Tissue (~100 mg) was homogenized in 1 ml ice-cold homogenization buffer (20 mM Tris-HCl, pH 7.4, 5 mM EDTA, 0.25 mM EGTA, 10 mM Na4P2O7, 1% NP-40, protease and phosphatase inhibitor cocktails (Roche Diagnostics, Indianapolis, IN)), and centrifuged at 6,000 rcf at 4°C for 15 minutes. The supernatant was taken, and protein concentration was determined by the Bradford-coomassie method (Thermo Scientific, Waltham, MA). 100 μg of protein were loaded and resolved by SDS-PAGE using a 4–12% gradient gel or a 15% gel and electroblotted onto polyvinylidene difluoride membrane (DuPont, Boston, MA) using a semi-dry or wet-transfer cell. The membrane was then blocked for 60 minutes at room temperature in wash buffer containing 5% (w/v) nonfat dried milk or bovine serum albumin, and incubated overnight with primary antibody. After washing, membranes were incubated with horseradish peroxidase-conjugated secondary antibody (Cell Signaling Technology, Danvers, MA) for 60 minutes. Detection was performed with enhanced chemiluminescence.

For PKCε translocation, cytoplasm and plasma membrane were separated by ultracentrifugation as previously described [25, 26], and Western blotting was performed as described above.
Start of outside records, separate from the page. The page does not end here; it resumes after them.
-- ==== Sys2Proof/Machine/ExecBcp.lean ====
section
/-! DEFINITION. The meanings of the rows for the block-code processors: tasks, commands, instructions and library blocks. -/

namespace Sys2Proof.Machine

/-- TIME_TASK_RELEASE (R311): A TIME task is released at its Meridian release instants. -/
def execTimeTaskRelease (b : Fin 4) (t : Fin 16) (s : State) : Host.Outcome State Fault Refusal :=
  done s (timeTaskRelease b.val t.val s)

/-- KOVER_REACHED (R324): A task's consecutive count reaches kover and the watchdog fallback starts. -/
def execKoverReached (b : Fin 4) (s : State) : Host.Outcome State Fault Refusal :=
  done s (koverReached b.val s)

/-- WATCHDOG_EXPIRY (R324): An instance has run longer than its wdt and the watchdog fallback starts. -/
def execWatchdogExpiry (b : Fin 4) (s : State) : Host.Outcome State Fault Refusal :=
  done s (watchdogExpiry b.val s)

/-- SWITCH_POINT (R335): At the first switch point of a PENDING switch the instance data is carried over and the banks swap. -/
def execSwitchPoint (b : Fin 4) (s : State) : Host.Outcome State Fault Refusal :=
  done s (switchPoint b.val s)

/-- SWITCH_TIMEOUT (R334): Without a switch point within swto, the BCP holds new releases. -/
def execSwitchTimeout (b : Fin 4) (s : State) : Host.Outcome State Fault Refusal :=
  done s (switchTimeout b.val s)

/-- BCP_LOAD_CHECKED (R355): The load checks of an image end and BCP_LOAD completes DONE or AUTH_FAIL. -/
def execBcpLoadChecked (b : Fin 4) (s : State) : Host.Outcome State Fault Refusal :=
  done s (bcpLoadChecked b.val s)

/-- BCP_IMASK (R320): A write of the event-dispatch mask holds dispatch, and its clearing is a dispatch point. -/
def execBcpImask (b : Fin 4) (v : Word) (s : State) : Host.Outcome State Fault Refusal :=
  done s (s.hostWrite HOST (0x80130 + 4 * b.val) v [])

/-- BCP_START (R306): The command starts a BCP with a cold or warm start. -/
def execBcpStart (d : Desc) (s : State) : Host.Outcome State Fault Refusal :=
  done s (bcpStart d (s.open_ d))

/-- BCP_STOP (R307): The command stops a BCP at the next instruction boundary. -/
def execBcpStop (d : Desc) (s : State) : Host.Outcome State Fault Refusal :=
  done s (bcpStop d (s.open_ d))

/-- BCP_LOAD (R330): The command loads and verifies an image into the inactive bank. -/
def execBcpLoad (d : Desc) (buf : List Byte) (s : State) : Host.Outcome State Fault Refusal :=
  done s (bcpLoad d buf (s.open_ d))

/-- BCP_SWITCH (R332): The command makes the switch to the prepared bank PENDING. -/
def execBcpSwitch (d : Desc) (s : State) : Host.Outcome State Fault Refusal :=
  done s (bcpSwitch d (s.open_ d))

/-- BCP_MAP (R337): The command loads the host map for the inactive bank. -/
def execBcpMap (d : Desc) (buf : List Byte) (s : State) : Host.Outcome State Fault Refusal :=
  done s (bcpMap d buf (s.open_ d))

/-- BCP_FORCE (R328): The command forces one variable of a BCP. -/
def execBcpForce (d : Desc) (s : State) : Host.Outcome State Fault Refusal :=
  done s (bcpForce d (s.open_ d))

/-- BCP_UNFORCE (R329): The command releases one force or every force of a BCP. -/
def execBcpUnforce (d : Desc) (s : State) : Host.Outcome State Fault Refusal :=
  done s (bcpUnforce d (s.open_ d))

/-- BCP_TOUT (R341): The host returns the output image of a host-assisted task, applied as its task end. -/
def execBcpTout (d : Desc) (buf : List Byte) (s : State) : Host.Outcome State Fault Refusal :=
  done s (bcpTout d buf (s.open_ d))

/-- FBC_NOP (R363): The NOP instruction does nothing. -/
def execFbcNop (b : Fin 4) (s : State) : Host.Outcome State Fault Refusal :=
  done s (fbcNop b.val s)

/-- LDI (R363): Push the immediate as LINT. -/
def execLdi (b : Fin 4) (s : State) : Host.Outcome State Fault Refusal :=
  done s (ldi b.val s)

/-- LDC (R363): Push a constant-pool entry. -/
def execLdc (b : Fin 4) (s : State) : Host.Outcome State Fault Refusal :=
  done s (ldc b.val s)

/-- DUP (R363): Duplicate the top cell. -/
def execDup (b : Fin 4) (s : State) : Host.Outcome State Fault Refusal :=
  done s (dup b.val s)

/-- DROP (R363): Drop the top cell. -/
def execDrop (b : Fin 4) (s : State) : Host.Outcome State Fault Refusal :=
  done s (drop b.val s)

/-- SWAP (R363): Exchange the two top cells. -/
def execSwap (b : Fin 4) (s : State) : Host.Outcome State Fault Refusal :=
  done s (swap b.val s)

/-- OVER (R363): Copy the second cell to the top. -/
def execFbcOver (b : Fin 4) (s : State) : Host.Outcome State Fault Refusal :=
  done s (fbcOver b.val s)

/-- ROT (R363): Rotate the three top cells. -/
def execRot (b : Fin 4) (s : State) : Host.Outcome State Fault Refusal :=
  done s (rot b.val s)

/-- LDL (R360): Load from IP plus an offset. -/
def execLdl (b : Fin 4) (s : State) : Host.Outcome State Fault Refusal :=
  done s (ldl b.val s)

/-- STL (R360): Store to IP plus an offset. -/
def execStl (b : Fin 4) (s : State) : Host.Outcome State Fault Refusal :=
  done s (stl b.val s)

/-- LDG (R360): Load from an absolute offset. -/
def execLdg (b : Fin 4) (s : State) : Host.Outcome State Fault Refusal :=
  done s (ldg b.val s)

/-- STG (R360): Store to an absolute offset. -/
def execStg (b : Fin 4) (s : State) : Host.Outcome State Fault Refusal :=
  done s (stg b.val s)

/-- LDX (R360): Load from a popped address. -/
def execLdx (b : Fin 4) (s : State) : Host.Outcome State Fault Refusal :=
  done s (ldx b.val s)

/-- STX (R360): Store to a popped address. -/
def execStx (b : Fin 4) (s : State) : Host.Outcome State Fault Refusal :=
  done s (stx b.val s)

/-- LEA (R363): Push IP plus an offset as an address. -/
def execLea (b : Fin 4) (s : State) : Host.Outcome State Fault Refusal :=
  done s (lea b.val s)

/-- QGET (R357): Push the quality tag of the top cell. -/
def execQget (b : Fin 4) (s : State) : Host.Outcome State Fault Refusal :=
  done s (qget b.val s)

/-- QSET (R357): Set the quality tag of a cell. -/
def execQset (b : Fin 4) (s : State) : Host.Outcome State Fault Refusal :=
  done s (qset b.val s)

/-- ADD (R365): Add with saturation. -/
def execAdd (b : Fin 4) (s : State) : Host.Outcome State Fault Refusal :=
  done s (fbcAdd b.val s)

/-- SUB (R365): Subtract with saturation. -/
def execSub (b : Fin 4) (s : State) : Host.Outcome State Fault Refusal :=
  done s (fbcSub b.val s)

/-- MUL (R365): Multiply with saturation. -/
def execMul (b : Fin 4) (s : State) : Host.Outcome State Fault Refusal :=
  done s (fbcMul b.val s)

/-- DIV (R365): Divide, with defined results for division by zero. -/
def execDiv (b : Fin 4) (s : State) : Host.Outcome State Fault Refusal :=
  done s (fbcDiv b.val s)

/-- MOD (R365): Remainder with the sign of the dividend. -/
def execMod (b : Fin 4) (s : State) : Host.Outcome State Fault Refusal :=
  done s (fbcMod b.val s)

/-- NEG (R365): Negate. -/
def execNeg (b : Fin 4) (s : State) : Host.Outcome State Fault Refusal :=
  done s (fbcNeg b.val s)

/-- ABS (R365): Absolute value. -/
def execAbs (b : Fin 4) (s : State) : Host.Outcome State Fault Refusal :=
  done s (fbcAbs b.val s)

/-- MIN (R363): Smaller of two cells. -/
def execMin (b : Fin 4) (s : State) : Host.Outcome State Fault Refusal :=
  done s (fbcMin b.val s)

/-- MAX (R363): Larger of two cells. -/
def execMax (b : Fin 4) (s : State) : Host.Outcome State Fault Refusal :=
  done s (fbcMax b.val s)

/-- LIMIT (R363): Limit a value between a minimum and a maximum. -/
def execLimit (b : Fin 4) (s : State) : Host.Outcome State Fault Refusal :=
  done s (limit b.val s)

/-- CVT (R367): Convert between types by the rules of the type table. -/
def execCvt (b : Fin 4) (s : State) : Host.Outcome State Fault Refusal :=
  done s (cvt b.val s)

/-- MATH (R366): Apply a floating-point function selected by the operand. -/
def execMath (b : Fin 4) (s : State) : Host.Outcome State Fault Refusal :=
  done s (math b.val s)

/-- CMP (R366): Compare two cells under a condition and push a BOOL. -/
def execCmp (b : Fin 4) (s : State) : Host.Outcome State Fault Refusal :=
  done s (cmp b.val s)

/-- SEL (R364): Select one of two cells by a condition. -/
def execSel (b : Fin 4) (s : State) : Host.Outcome State Fault Refusal :=
  done s (sel b.val s)

/-- AND (R363): Bitwise AND. -/
def execAnd (b : Fin 4) (s : State) : Host.Outcome State Fault Refusal :=
  done s (fbcAnd b.val s)

/-- OR (R363): Bitwise OR. -/
def execOr (b : Fin 4) (s : State) : Host.Outcome State Fault Refusal :=
  done s (fbcOr b.val s)

/-- XOR (R363): Bitwise XOR. -/
def execXor (b : Fin 4) (s : State) : Host.Outcome State Fault Refusal :=
  done s (fbcXor b.val s)

/-- NOT (R363): Boolean or bitwise complement. -/
def execNot (b : Fin 4) (s : State) : Host.Outcome State Fault Refusal :=
  done s (fbcNot b.val s)

/-- SHL (R365): Shift left within the width of the type. -/
def execShl (b : Fin 4) (s : State) : Host.Outcome State Fault Refusal :=
  done s (shl b.val s)

/-- SHR (R365): Logical shift right within the width of the type. -/
def execShr (b : Fin 4) (s : State) : Host.Outcome State Fault Refusal :=
  done s (shr b.val s)

/-- JMP (R363): Jump by a signed offset. -/
def execJmp (b : Fin 4) (s : State) : Host.Outcome State Fault Refusal :=
  done s (jmp b.val s)

/-- JZ (R363): Jump when the popped cell is 0. -/
def execJz (b : Fin 4) (s : State) : Host.Outcome State Fault Refusal :=
  done s (jz b.val s)

/-- JNZ (R363): Jump when the popped cell is not 0. -/
def execJnz (b : Fin 4) (s : State) : Host.Outcome State Fault Refusal :=
  done s (jnz b.val s)

/-- CALL (R361): Call an FB instance. -/
def execCall (b : Fin 4) (s : State) : Host.Outcome State Fault Refusal :=
  done s (call b.val s)

/-- RET (R361): Return from an FB, or end the instance when the call stack is empty. -/
def execRet (b : Fin 4) (s : State) : Host.Outcome State Fault Refusal :=
  done s (ret b.val s)

/-- CALLX (R369): A library-block call with an unlisted block or a parameter block outside the region executes as NOP and sets the flag. -/
def execCallx (b : Fin 4) (s : State) : Host.Outcome State Fault Refusal :=
  done s (callx b.val s)

/-- TEND (R314): End the instance and apply its output image in one arbitration. -/
def execTend (b : Fin 4) (s : State) : Host.Outcome State Fault Refusal :=
  done s (tend b.val s)

/-- AFLAG (R368): Push the arithmetic flag. -/
def execAflag (b : Fin 4) (s : State) : Host.Outcome State Fault Refusal :=
  done s (aflag b.val s)

/-- NOW (R363): Push the present Meridian time. -/
def execNow (b : Fin 4) (s : State) : Host.Outcome State Fault Refusal :=
  done s (now b.val s)

/-- TON (R370): On-delay timer block. -/
def execTon (b : Fin 4) (s : State) : Host.Outcome State Fault Refusal :=
  done s (ton b.val s)

/-- TOF (R370): Off-delay timer block. -/
def execTof (b : Fin 4) (s : State) : Host.Outcome State Fault Refusal :=
  done s (tof b.val s)

/-- TP (R370): Pulse timer block. -/
def execTp (b : Fin 4) (s : State) : Host.Outcome State Fault Refusal :=
  done s (tp b.val s)

/-- R_TRIG (R370): Rising-edge detector block. -/
def execRTrig (b : Fin 4) (s : State) : Host.Outcome State Fault Refusal :=
  done s (rTrig b.val s)

/-- F_TRIG (R370): Falling-edge detector block. -/
def execFTrig (b : Fin 4) (s : State) : Host.Outcome State Fault Refusal :=
  done s (fTrig b.val s)

/-- CTU (R370): Up-counter block. -/
def execCtu (b : Fin 4) (s : State) : Host.Outcome State Fault Refusal :=
  done s (ctu b.val s)

/-- CTD (R370): Down-counter block. -/
def execCtd (b : Fin 4) (s : State) : Host.Outcome State Fault Refusal :=
  done s (ctd b.val s)

/-- SR (R370): Set-dominant bistable block. -/
def execSr (b : Fin 4) (s : State) : Host.Outcome State Fault Refusal :=
  done s (sr b.val s)

/-- RS (R370): Reset-dominant bistable block. -/
def execRs (b : Fin 4) (s : State) : Host.Outcome State Fault Refusal :=
  done s (rs b.val s)

/-- ELEREAD (R371): Read the state and accumulator of an element slot. -/
def execEleread (b : Fin 4) (s : State) : Host.Outcome State Fault Refusal :=
  done s (eleread b.val s)

/-- QREAD (R371): Read one or two quantity-table entries of one frame. -/
def execQread (b : Fin 4) (s : State) : Host.Outcome State Fault Refusal :=
  done s (qread b.val s)

/-- ROWEN (R372): Place a row enable in the output image when the BCP controls the row. -/
def execRowen (b : Fin 4) (s : State) : Host.Outcome State Fault Refusal :=
  done s (rowen b.val s)

/-- SAARM (R373): Arm a scheduled-action slot that the BCP owns. -/
def execSaarm (b : Fin 4) (s : State) : Host.Outcome State Fault Refusal :=
  done s (saarm b.val s)

/-- SACANCEL (R373): Cancel a scheduled-action slot that the BCP owns. -/
def execSacancel (b : Fin 4) (s : State) : Host.Outcome State Fault Refusal :=
  done s (sacancel b.val s)

/-- SAREAD (R373): Read the state and last completion of a scheduled-action slot. -/
def execSaread (b : Fin 4) (s : State) : Host.Outcome State Fault Refusal :=
  done s (saread b.val s)

/-- RECMARK (R374): Insert a user mark into the selected record streams. -/
def execRecmark (b : Fin 4) (s : State) : Host.Outcome State Fault Refusal :=
  done s (recmark b.val s)

end Sys2Proof.Machine
end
Akt, phosphorylated Akt (Ser473), PKCε, phosphorylated Jnk, and BiP antibodies were purchased from Cell Signaling Technology (Danvers, MA). Sodium potassium ATPase antibody and Calnexin antibody were purchased from Abcam Inc. (Cambridge, MA). GAPDH and Caspase 1 p10 antibodies were purchased from Santa Cruz Biotechnology Inc. (Dallas, TX). Jnk antibody was purchased from EMD/Millipore/Upstate. β-actin antibody was purchased from Sigma (St. Louis, MO).

Quantitative PCR

Total RNA was extracted from ~15 mg liver using RNeasy mini kit (Qiagen, Valencia, CA). RNA was reverse-transcribed into cDNA with the use of the QuantiTect Reverse Transcription Kit (Qiagen, Valencia, CA). The abundance of transcripts was assessed by real-time PCR on an Applied Biosystems 7500 Fast Real-Time PCR System (Applied Biosystems, Carlsbad, CA) with a SYBR Green detection system (Stratagene, La Jolla, CA). The expression data for each gene of interest were against β-actin as the invariant control and relative expression determined using amplification efficiencies [27]. Primer sequences are shown in Table 1.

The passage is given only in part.